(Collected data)
@[simp] theorem emit_sys (e : Emission) (s : State) : (emit e s).sys = s.sys := rfl
@[simp] theorem emit_pll (e : Emission) (s : State) : (emit e s).pll = s.pll := rfl
@[simp] theorem emit_cap (e : Emission) (s : State) : (emit e s).cap = s.cap := rfl
@[simp] theorem emit_work (e : Emission) (s : State) : (emit e s).work = s.work := rfl
@[simp] theorem emit_cov (e : Emission) (s : State) : (emit e s).cov = s.cov := rfl
@[simp] theorem emit_view (e : Emission) (s : State) : (emit e s).view = s.view := rfl
@[simp] theorem emit_snaps (e : Emission) (s : State) : (emit e s).snaps = s.snaps := rfl
@[simp] theorem emit_closing (e : Emission) (s : State) : (emit e s).closing = s.closing := rfl
@[simp] theorem emit_seals (e : Emission) (s : State) : (emit e s).seals = s.seals := rfl
@[simp] theorem emit_hw (e : Emission) (s : State) : (emit e s).hw = s.hw := rfl
@[simp] theorem emit_obs (e : Emission) (s : State) : (emit e s).obs = s.obs := rfl
@[simp] theorem emit_plc (e : Emission) (s : State) : (emit e s).plc = s.plc := rfl
@[simp] theorem emit_radio (e : Emission) (s : State) : (emit e s).radio = s.radio := rfl
@[simp] theorem emit_tstat (e : Emission) (s : State) : (emit e s).tstat = s.tstat := rfl
@[simp] theorem emit_ingest (e : Emission) (s : State) : (emit e s).ingest = s.ingest := rfl
@[simp] theorem emit_metro (e : Emission) (s : State) : (emit e s).metro = s.metro := rfl
@[simp] theorem emit_store (e : Emission) (s : State) : (emit e s).store = s.store := rfl
@[simp] theorem emit_time (e : Emission) (s : State) : (emit e s).time = s.time := rfl
@[simp] theorem emit_keys (e : Emission) (s : State) : (emit e s).keys = s.keys := rfl
@[simp] theorem emit_twin (e : Emission) (s : State) : (emit e s).twin = s.twin := rfl
@[simp] theorem emit_bey (e : Emission) (s : State) : (emit e s).bey = s.bey := rfl
@[simp] theorem emit_upd (e : Emission) (s : State) : (emit e s).upd = s.upd := rfl
@[simp] theorem emit_recorder (e : Emission) (s : State) : (emit e s).recorder = s.recorder := rfl
@[simp] theorem emit_nor (e : Emission) (s : State) : (emit e s).nor = s.nor := rfl
@[simp] theorem emit_test (e : Emission) (s : State) : (emit e s).test = s.test := rfl
@[simp] theorem emit_freeCtr (e : Emission) (s : State) : (emit e s).freeCtr = s.freeCtr := rfl
@[simp] theorem emit_pending (e : Emission) (s : State) : (emit e s).pending = s.pending := rfl

@[simp] theorem putFaultLink_sys (link : Nat) (l : FaultLink) (s : State) : (putFaultLink link l s).sys = s.sys := rfl
@[simp] theorem putFaultLink_pll (link : Nat) (l : FaultLink) (s : State) : (putFaultLink link l s).pll = s.pll := rfl
@[simp] theorem putFaultLink_cap (link : Nat) (l : FaultLink) (s : State) : (putFaultLink link l s).cap = s.cap := rfl
@[simp] theorem putFaultLink_work (link : Nat) (l : FaultLink) (s : State) : (putFaultLink link l s).work = s.work := rfl
@[simp] theorem putFaultLink_cov (link : Nat) (l : FaultLink) (s : State) : (putFaultLink link l s).cov = s.cov := rfl
@[simp] theorem putFaultLink_view (link : Nat) (l : FaultLink) (s : State) : (putFaultLink link l s).view = s.view := rfl
@[simp] theorem putFaultLink_snaps (link : Nat) (l : FaultLink) (s : State) : (putFaultLink link l s).snaps = s.snaps := rfl
@[simp] theorem putFaultLink_closing (link : Nat) (l : FaultLink) (s : State) : (putFaultLink link l s).closing = s.closing := rfl
@[simp] theorem putFaultLink_seals (link : Nat) (l : FaultLink) (s : State) : (putFaultLink link l s).seals = s.seals := rfl
@[simp] theorem putFaultLink_hw (link : Nat) (l : FaultLink) (s : State) : (putFaultLink link l s).hw = s.hw := rfl
@[simp] theorem putFaultLink_obs (link : Nat) (l : FaultLink) (s : State) : (putFaultLink link l s).obs = s.obs := rfl
@[simp] theorem putFaultLink_plc (link : Nat) (l : FaultLink) (s : State) : (putFaultLink link l s).plc = s.plc := rfl
@[simp] theorem putFaultLink_radio (link : Nat) (l : FaultLink) (s : State) : (putFaultLink link l s).radio = s.radio := rfl
@[simp] theorem putFaultLink_tstat (link : Nat) (l : FaultLink) (s : State) : (putFaultLink link l s).tstat = s.tstat := rfl
@[simp] theorem putFaultLink_ingest (link : Nat) (l : FaultLink) (s : State) : (putFaultLink link l s).ingest = s.ingest := rfl
@[simp] theorem putFaultLink_metro (link : Nat) (l : FaultLink) (s : State) : (putFaultLink link l s).metro = s.metro := rfl
@[simp] theorem putFaultLink_store (link : Nat) (l : FaultLink) (s : State) : (putFaultLink link l s).store = s.store := rfl
@[simp] theorem putFaultLink_time (link : Nat) (l : FaultLink) (s : State) : (putFaultLink link l s).time = s.time := rfl
@[simp] theorem putFaultLink_keys (link : Nat) (l : FaultLink) (s : State) : (putFaultLink link l s).keys = s.keys := rfl
@[simp] theorem putFaultLink_twin (link : Nat) (l : FaultLink) (s : State) : (putFaultLink link l s).twin = s.twin := rfl
@[simp] theorem putFaultLink_bey (link : Nat) (l : FaultLink) (s : State) : (putFaultLink link l s).bey = s.bey := rfl
@[simp] theorem putFaultLink_upd (link : Nat) (l : FaultLink) (s : State) : (putFaultLink link l s).upd = s.upd := rfl
@[simp] theorem putFaultLink_recorder (link : Nat) (l : FaultLink) (s : State) : (putFaultLink link l s).recorder = s.recorder := rfl
@[simp] theorem putFaultLink_nor (link : Nat) (l : FaultLink) (s : State) : (putFaultLink link l s).nor = s.nor := rfl
@[simp] theorem putFaultLink_out (link : Nat) (l : FaultLink) (s : State) : (putFaultLink link l s).out = s.out := rfl
@[simp] theorem putFaultLink_freeCtr (link : Nat) (l : FaultLink) (s : State) : (putFaultLink link l s).freeCtr = s.freeCtr := rfl
@[simp] theorem putFaultLink_pending (link : Nat) (l : FaultLink) (s : State) : (putFaultLink link l s).pending = s.pending := rfl

@[simp] theorem modPhase_sys (p : Nat) (f : PhaseState → PhaseState) (s : State) : (modPhase p f s).sys = s.sys := rfl
@[simp] theorem modPhase_pll (p : Nat) (f : PhaseState → PhaseState) (s : State) : (modPhase p f s).pll = s.pll := rfl
@[simp] theorem modPhase_cap (p : Nat) (f : PhaseState → PhaseState) (s : State) : (modPhase p f s).cap = s.cap := rfl
@[simp] theorem modPhase_work (p : Nat) (f : PhaseState → PhaseState) (s : State) : (modPhase p f s).work = s.work := rfl
@[simp] theorem modPhase_cov (p : Nat) (f : PhaseState → PhaseState) (s : State) : (modPhase p f s).cov = s.cov := rfl
@[simp] theorem modPhase_view (p : Nat) (f : PhaseState → PhaseState) (s : State) : (modPhase p f s).view = s.view := rfl
@[simp] theorem modPhase_snaps (p : Nat) (f : PhaseState → PhaseState) (s : State) : (modPhase p f s).snaps = s.snaps := rfl
@[simp] theorem modPhase_closing (p : Nat) (f : PhaseState → PhaseState) (s : State) : (modPhase p f s).closing = s.closing := rfl
@[simp] theorem modPhase_seals (p : Nat) (f : PhaseState → PhaseState) (s : State) : (modPhase p f s).seals = s.seals := rfl
@[simp] theorem modPhase_hw (p : Nat) (f : PhaseState → PhaseState) (s : State) : (modPhase p f s).hw = s.hw := rfl
@[simp] theorem modPhase_obs (p : Nat) (f : PhaseState → PhaseState) (s : State) : (modPhase p f s).obs = s.obs := rfl
@[simp] theorem modPhase_radio (p : Nat) (f : PhaseState → PhaseState) (s : State) : (modPhase p f s).radio = s.radio := rfl
@[simp] theorem modPhase_tstat (p : Nat) (f : PhaseState → PhaseState) (s : State) : (modPhase p f s).tstat = s.tstat := rfl
@[simp] theorem modPhase_ingest (p : Nat) (f : PhaseState → PhaseState) (s : State) : (modPhase p f s).ingest = s.ingest := rfl
@[simp] theorem modPhase_metro (p : Nat) (f : PhaseState → PhaseState) (s : State) : (modPhase p f s).metro = s.metro := rfl
@[simp] theorem modPhase_store (p : Nat) (f : PhaseState → PhaseState) (s : State) : (modPhase p f s).store = s.store := rfl
@[simp] theorem modPhase_time (p : Nat) (f : PhaseState → PhaseState) (s : State) : (modPhase p f s).time = s.time := rfl
@[simp] theorem modPhase_keys (p : Nat) (f : PhaseState → PhaseState) (s : State) : (modPhase p f s).keys = s.keys := rfl
@[simp] theorem modPhase_twin (p : Nat) (f : PhaseState → PhaseState) (s : State) : (modPhase p f s).twin = s.twin := rfl
@[simp] theorem modPhase_bey (p : Nat) (f : PhaseState → PhaseState) (s : State) : (modPhase p f s).bey = s.bey := rfl
@[simp] theorem modPhase_upd (p : Nat) (f : PhaseState → PhaseState) (s : State) : (modPhase p f s).upd = s.upd := rfl
@[simp] theorem modPhase_recorder (p : Nat) (f : PhaseState → PhaseState) (s : State) : (modPhase p f s).recorder = s.recorder := rfl
@[simp] theorem modPhase_nor (p : Nat) (f : PhaseState → PhaseState) (s : State) : (modPhase p f s).nor = s.nor := rfl
@[simp] theorem modPhase_test (p : Nat) (f : PhaseState → PhaseState) (s : State) : (modPhase p f s).test = s.test := rfl
@[simp] theorem modPhase_out (p : Nat) (f : PhaseState → PhaseState) (s : State) : (modPhase p f s).out = s.out := rfl
@[simp] theorem modPhase_freeCtr (p : Nat) (f : PhaseState → PhaseState) (s : State) : (modPhase p f s).freeCtr = s.freeCtr := rfl
@[simp] theorem modPhase_pending (p : Nat) (f : PhaseState → PhaseState) (s : State) : (modPhase p f s).pending = s.pending := rfl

» **Required action**
Please copy, exactly and with nothing else, the lines above beginning at the line that has "f s).cap = s.cap := rfl" and ending with the line that has "f s).view = s.view := rfl".

» **Written response**
@[simp] theorem modPhase_cap (p : Nat) (f : PhaseState → PhaseState) (s : State) : (modPhase p f s).cap = s.cap := rfl
@[simp] theorem modPhase_work (p : Nat) (f : PhaseState → PhaseState) (s : State) : (modPhase p f s).work = s.work := rfl
@[simp] theorem modPhase_cov (p : Nat) (f : PhaseState → PhaseState) (s : State) : (modPhase p f s).cov = s.cov := rfl
@[simp] theorem modPhase_view (p : Nat) (f : PhaseState → PhaseState) (s : State) : (modPhase p f s).view = s.view := rfl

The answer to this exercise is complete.